theorem execRknSlui_wr (a0 : _) (s : State) {t : State} (h : execRknSlui a0 s = .next t) : Wr 0x3600400000000000000000000000000000000000000000000000000000000000000000000000000000000000000000000000000000 s t := by
  unfold execRknSlui at h
  injection h with h
  subst h
  repeat' first
    | exact rfl
    | (refine (?_ : _ = true); dsimp only [List.all]; exact rfl)
    | with_reducible exact Wr.refl _ _
    | with_reducible assumption
    | with_reducible refine rkRun_wr _ _ _ _ (fun _ _ _ => ?_) ?_
    | with_reducible apply State.rkAdvance_wr
    | with_reducible apply State.rkSetS_wr
    | with_reducible apply State.rkIssue_wr
    | with_reducible apply Wr.ite <;> intro _
    | with_reducible apply Wr.foldl <;> try intro _ _ _
    | with_reducible apply Wr.foldl_snd <;> try intro _ _ _
    | with_reducible refine Wr.of_snd ‹_ = (_, _)› ?_
    | with_reducible refine Wr.of_snd2 ‹_ = (_, _, _)› ?_
    | with_reducible apply Wr.of_id
    | split
    | dsimp only

theorem execRknSaddi_wr (a0 : _) (s : State) {t : State} (h : execRknSaddi a0 s = .next t) : Wr 0x3600400000000000000000000000000000000000000000000000000000000000000000000000000000000000000000000000000000 s t := by
  unfold execRknSaddi at h
  injection h with h
  subst h
  repeat' first
    | exact rfl
    | (refine (?_ : _ = true); dsimp only [List.all]; exact rfl)
    | with_reducible exact Wr.refl _ _
    | with_reducible assumption
    | with_reducible refine rkRun_wr _ _ _ _ (fun _ _ _ => ?_) ?_
    | with_reducible apply State.rkAdvance_wr
    | with_reducible apply State.rkSetS_wr
    | with_reducible apply State.rkIssue_wr
    | with_reducible apply Wr.ite <;> intro _
    | with_reducible apply Wr.foldl <;> try intro _ _ _
    | with_reducible apply Wr.foldl_snd <;> try intro _ _ _
    | with_reducible refine Wr.of_snd ‹_ = (_, _)› ?_
    | with_reducible refine Wr.of_snd2 ‹_ = (_, _, _)› ?_
    | with_reducible apply Wr.of_id
    | split
    | dsimp only

theorem execRknSadd_wr (a0 : _) (s : State) {t : State} (h : execRknSadd a0 s = .next t) : Wr 0x3600400000000000000000000000000000000000000000000000000000000000000000000000000000000000000000000000000000 s t := by
  unfold execRknSadd at h
  injection h with h
  subst h
  repeat' first
    | exact rfl
    | (refine (?_ : _ = true); dsimp only [List.all]; exact rfl)
    | with_reducible exact Wr.refl _ _
    | with_reducible assumption
    | with_reducible refine rkRun_wr _ _ _ _ (fun _ _ _ => ?_) ?_
    | with_reducible apply State.rkAdvance_wr
    | with_reducible apply State.rkSetS_wr
    | with_reducible apply State.rkIssue_wr
    | with_reducible apply Wr.ite <;> intro _
    | with_reducible apply Wr.foldl <;> try intro _ _ _
    | with_reducible apply Wr.foldl_snd <;> try intro _ _ _
    | with_reducible refine Wr.of_snd ‹_ = (_, _)› ?_
    | with_reducible refine Wr.of_snd2 ‹_ = (_, _, _)› ?_
    | with_reducible apply Wr.of_id
    | split
    | dsimp only

theorem execRknSetp_wr (a0 : _) (s : State) {t : State} (h : execRknSetp a0 s = .next t) : Wr 0x1600400000000000000000000000000000000000000000000000000000000000000000000000000000000000000000000000000000 s t := by
  unfold execRknSetp at h
  injection h with h
  subst h
  repeat' first
    | exact rfl
    | (refine (?_ : _ = true); dsimp only [List.all]; exact rfl)
    | with_reducible exact Wr.refl _ _
    | with_reducible assumption
    | with_reducible refine rkRun_wr _ _ _ _ (fun _ _ _ => ?_) ?_
    | with_reducible apply State.rkIssue_wr
    | with_reducible apply State.rkAdvance_wr
    | with_reducible apply Wr.of_keep (f := 262144) (State.rkUpd_keep (m := 262144) _ _ _ rfl (Keep.refl _ _)) rfl
    | with_reducible apply Wr.ite <;> intro _
    | with_reducible apply Wr.foldl <;> try intro _ _ _
    | with_reducible apply Wr.foldl_snd <;> try intro _ _ _
    | with_reducible refine Wr.of_snd ‹_ = (_, _)› ?_
    | with_reducible refine Wr.of_snd2 ‹_ = (_, _, _)› ?_
    | with_reducible apply Wr.of_id
    | split
    | dsimp only

theorem execRknSetm_wr (a0 : _) (s : State) {t : State} (h : execRknSetm a0 s = .next t) : Wr 0x1600400000000000000000000000000000000000000000000000000000000000000000000000000000000000000000000000000000 s t := by
  unfold execRknSetm at h
  injection h with h
  subst h
  repeat' first
    | exact rfl
    | (refine (?_ : _ = true); dsimp only [List.all]; exact rfl)
    | with_reducible exact Wr.refl _ _
    | with_reducible assumption
    | with_reducible refine rkRun_wr _ _ _ _ (fun _ _ _ => ?_) ?_
    | with_reducible apply State.rkIssue_wr
    | with_reducible apply State.rkAdvance_wr
    | with_reducible apply Wr.of_keep (f := 262144) (State.rkUpd_keep (m := 262144) _ _ _ rfl (Keep.refl _ _)) rfl
    | with_reducible apply Wr.ite <;> intro _
    | with_reducible apply Wr.foldl <;> try intro _ _ _
    | with_reducible apply Wr.foldl_snd <;> try intro _ _ _
    | with_reducible refine Wr.of_snd ‹_ = (_, _)› ?_
    | with_reducible refine Wr.of_snd2 ‹_ = (_, _, _)› ?_
    | with_reducible apply Wr.of_id
    | split
    | dsimp only

theorem wrRkn_RKN_CTL_wr {m : Nat} {s0 : State} (x0 : Nat) (v : Word) (rq : Req) (s : State) (hm : subMask 0x300400000000000000000000000000000000000000000000000000000000000000000000000000000000000000000000000000000 m = true) (h : Wr m s0 s) : Wr m s0 (wrRkn .RKN_CTL [x0] v rq s) := by
  refine Wr.lift (f := 0x300400000000000000000000000000000000000000000000000000000000000000000000000000000000000000000000000000000) ?_ hm h
  unfold wrRkn
  repeat' first
    | exact rfl
    | (refine (?_ : _ = true); dsimp only [List.all]; exact rfl)
    | with_reducible exact Wr.refl _ _
    | with_reducible assumption
    | contradiction
    | with_reducible apply State.set_wr
    | with_reducible apply State.rkStart_wr
    | with_reducible apply State.rkFault_wr
    | with_reducible apply storeWord_wr
    | with_reducible apply Wr.ite <;> intro _
    | with_reducible apply Wr.foldl <;> try intro _ _ _
    | with_reducible apply Wr.foldl_snd <;> try intro _ _ _
    | with_reducible refine Wr.of_snd ‹_ = (_, _)› ?_
    | with_reducible refine Wr.of_snd2 ‹_ = (_, _, _)› ?_
    | with_reducible apply Wr.of_id
    | split
    | dsimp only

theorem rdRkn_RKN_ACC_HI_wr {m : Nat} {s0 : State} (x0 : Nat) (x1 : Nat) (rq : Req) (s : State) (hm : subMask 0 m = true) (h : Wr m s0 s) : Wr m s0 (rdRkn .RKN_ACC_HI [x0, x1] rq s).2 := by
  refine Wr.lift (f := 0) ?_ hm h
  unfold rdRkn
  repeat' first
    | exact rfl
    | (refine (?_ : _ = true); dsimp only [List.all]; exact rfl)
    | with_reducible exact Wr.refl _ _
    | with_reducible assumption
    | contradiction
    | with_reducible apply loadWord_wr
    | with_reducible apply Wr.ite <;> intro _
    | with_reducible apply Wr.foldl <;> try intro _ _ _
    | with_reducible apply Wr.foldl_snd <;> try intro _ _ _
    | with_reducible refine Wr.of_snd ‹_ = (_, _)› ?_
    | with_reducible refine Wr.of_snd2 ‹_ = (_, _, _)› ?_
    | with_reducible apply Wr.of_id
    | split
    | dsimp only

theorem rdRkn_RKN_ACC_LO_wr {m : Nat} {s0 : State} (x0 : Nat) (x1 : Nat) (rq : Req) (s : State) (hm : subMask 0 m = true) (h : Wr m s0 s) : Wr m s0 (rdRkn .RKN_ACC_LO [x0, x1] rq s).2 := by
  refine Wr.lift (f := 0) ?_ hm h
  unfold rdRkn
  repeat' first
    | exact rfl
    | (refine (?_ : _ = true); dsimp only [List.all]; exact rfl)
    | with_reducible exact Wr.refl _ _
    | with_reducible assumption
    | contradiction
    | with_reducible apply loadWord_wr
    | with_reducible apply Wr.ite <;> intro _
    | with_reducible apply Wr.foldl <;> try intro _ _ _
    | with_reducible apply Wr.foldl_snd <;> try intro _ _ _
    | with_reducible refine Wr.of_snd ‹_ = (_, _)› ?_
    | with_reducible refine Wr.of_snd2 ‹_ = (_, _, _)› ?_
    | with_reducible apply Wr.of_id
    | split
    | dsimp only

theorem execRknStart_wr (a0 : _) (a1 : _) (s : State) (ha1 : a1 < 32) {t : State} (h : execRknStart a0 a1 s = .next t) : Wr 0x40000f000000000000000000300400000000000000000000000000000000000000000000000000000000000000000000000000000000000000000000000000000 s t := by
  unfold execRknStart at h
  injection h with h
  subst h
  repeat' first
    | exact rfl
    | (refine (?_ : _ = true); dsimp only [List.all]; exact rfl)
    | with_reducible exact Wr.refl _ _
    | with_reducible assumption
    | with_reducible refine writeReg_wr (r0 := .RKN_CTL) ((show ∀ k, k < 32 → findReg (Reg.addr .RKN_CTL [k]) = some (.RKN_CTL, [k]) by decide +kernel) a1 ha1) (fun _ _ => ?_) ?_ ?_
    | with_reducible apply wrRkn_RKN_CTL_wr
    | with_reducible apply Wr.ite <;> intro _
    | with_reducible apply Wr.foldl <;> try intro _ _ _
    | with_reducible apply Wr.foldl_snd <;> try intro _ _ _
    | with_reducible refine Wr.of_snd ‹_ = (_, _)› ?_
    | with_reducible refine Wr.of_snd2 ‹_ = (_, _, _)› ?_
    | with_reducible apply Wr.of_id
    | split
    | dsimp only

theorem execRknStop_wr (a0 : _) (a1 : _) (s : State) (ha1 : a1 < 32) {t : State} (h : execRknStop a0 a1 s = .next t) : Wr 0x40000f000000000000000000300400000000000000000000000000000000000000000000000000000000000000000000000000000000000000000000000000000 s t := by
  unfold execRknStop at h
  injection h with h
  subst h
  repeat' first
    | exact rfl
    | (refine (?_ : _ = true); dsimp only [List.all]; exact rfl)
    | with_reducible exact Wr.refl _ _
    | with_reducible assumption
    | with_reducible refine writeReg_wr (r0 := .RKN_CTL) ((show ∀ k, k < 32 → findReg (Reg.addr .RKN_CTL [k]) = some (.RKN_CTL, [k]) by decide +kernel) a1 ha1) (fun _ _ => ?_) ?_ ?_
    | with_reducible apply wrRkn_RKN_CTL_wr
    | with_reducible apply Wr.ite <;> intro _
    | with_reducible apply Wr.foldl <;> try intro _ _ _
    | with_reducible apply Wr.foldl_snd <;> try intro _ _ _
    | with_reducible refine Wr.of_snd ‹_ = (_, _)› ?_
    | with_reducible refine Wr.of_snd2 ‹_ = (_, _, _)› ?_
    | with_reducible apply Wr.of_id
    | split
    | dsimp only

--

## EXERCISE REQUIREMENTS
All lines above that contain the word "execRknStop" are to be copied.

## EXPECTED ANSWER
theorem execRknStop_wr (a0 : _) (a1 : _) (s : State) (ha1 : a1 < 32) {t : State} (h : execRknStop a0 a1 s = .next t) : Wr 0x40000f000000000000000000300400000000000000000000000000000000000000000000000000000000000000000000000000000000000000000000000000000 s t := by
  unfold execRknStop at h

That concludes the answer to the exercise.